Now W(y) is the next operation. For Write operation, there are two conflicts: Read and Write. So now we will check R(y) and W(y) in T1 and T2. There is no conflict. So the next operation is W(z) that means two conflicts will be R(z) and W(z) in T1 and T3. We got both the conflicts in T1, so line will be from T2 to T1 that is already there in the graph. Now we are left with three operations of T1 only and we are left with no other operation in other transactions for the comparison
As we visited all the nodes, so now we need to check for any loop or circle in the graph. Loop pr circle means if we are starting from a node A, so it is possible for us to come back on the same node from that graph. In this example, it is not possible. That is why, this is the conflict serializable and that ultimately means it is serializable and consistent.

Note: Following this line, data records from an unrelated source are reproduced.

/-- The move made: the only one open, or one of several (log 5). -/
def State.chosen (s : State) : Option Move :=
  match s.moves with
  | [] => none
  | [m] => some m
  | ms => ms[Config.choice s.tick % ms.length]?

/-! After a move. -/

/-- The cubes in whose memory a copy lands for a receiver (R306). -/
def Op.homes (o : Op) (r : Nat) : List Nat :=
  (((o.destAt r).pages.map (·.2)).filter (fun l => decide (l < 2 ^ 50))).map homeCube

/-- The cubes in which an event is progress (R306). -/
def State.progressOf (s : State) (e : Event) : List Nat :=
  let ofOp := fun (id : Nat) => (s.ops.filter (fun o => o.id == id)).map (fun o => cubeOf o.ctx)
  match e with
  | .loadDataReturn id => (s.loads.filter (fun l => l.id == id)).map (fun l => cubeOf l.ctx)
  | .vectorOperationCompletion id | .transposeOperationCompletion id | .upstCompletion id | .cubeOperationStart id
  | .cubeOperationCompletion id | .wldLanding id | .wstCompletion id | .jaccCompletion id | .copyFault id
  | .scheduleIterationLanding id => ofOp id
  | .copyLanding id r => cubeOfCore r :: ofOp id ++ (s.ops.filter (fun o => o.id == id)).flatMap (fun o => o.homes r)
  | .scheduleIterationStart c _ => [cubeOf c]
  | .collectiveTransferSend id | .collectiveFold id | .collectiveCompletion id =>
    (s.colls.filter (fun o => o.id == id)).map (fun o => cubeOf o.ctx)
  | _ => []

/-- The cube whose memory a write from outside reaches (R306). -/
def writtenCube (op pa : Nat) : List Nat := if op = 0 then [] else [homeCube pa]

/-- The cubes in which an input is progress: that in which it lands (R306). -/
def State.arrivalsOf (s : State) (e : Input) : List Nat :=
  match e with
  | .collectiveTransferArrival node core sender chunk digest data =>
    if s.lands core ⟨sender, chunk, digest, data, node⟩ then [cubeOfCore core] else []
  | .collectiveAcknowledgement core _ _ => [cubeOfCore core]
  | .fabricWindowAccess _ op offset _ _ _ => (s.exposed offset 1 true).toList.flatMap (writtenCube op.toNat)
  | .hostWindowAccess op offset _ _ _ => writtenCube op.toNat (s.rontal.winBase.toNat * 2 ^ 36 + offset)
  | _ => []

/-- A blocked context that waits no more is ready again (R285), unless a kill is due to it (R303). -/
def State.wake (s : State) (c : Nat) : State :=
  let x := s.ctx c
  if x.blocked && x.task.isSome && x.recompute.isNone && x.ending == .none && !s.killDue c && !s.stillWaits c then
    s.modCtx c (fun x => { x with blocked := false, readyAt := s.cycles })
  else s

So if it is serializable that means there exists a serial schedule wrt to this parallel example. So to find this we have to check the indegree
Next job is to find the indegree. Indegree is a node to which none of the other node is coming. So T2 is that node. Remove the T2 node and its vertex from the graph and that means firstly T2 will be done
Next indegree node is T3 as no node is coming to T3. And then we will left with T1. So the serial schedule for the given parallel schedule will be T2->T3->T1
In the given precedence graph, there is a loop between T1 and T2. It means it is not conflict serializable. But is it serializable or not, this answer is not available now. For such type of situations, view serializability is used.
Now we created another schedule with same number of transactions but with a minor change of writing W(A) of T1 before W(A) of T2. This makes second schedule as Serial schedule. Now we will check whether these two schedules are providing the same result or not.
Both the schedules are yielding the same result that is 0 only. So it means there exist a serial schedule for the given parallel schedule that makes the given parallel schedule as a serializable. This was not proved by conflict serializable. But with view serializability, we got the answer.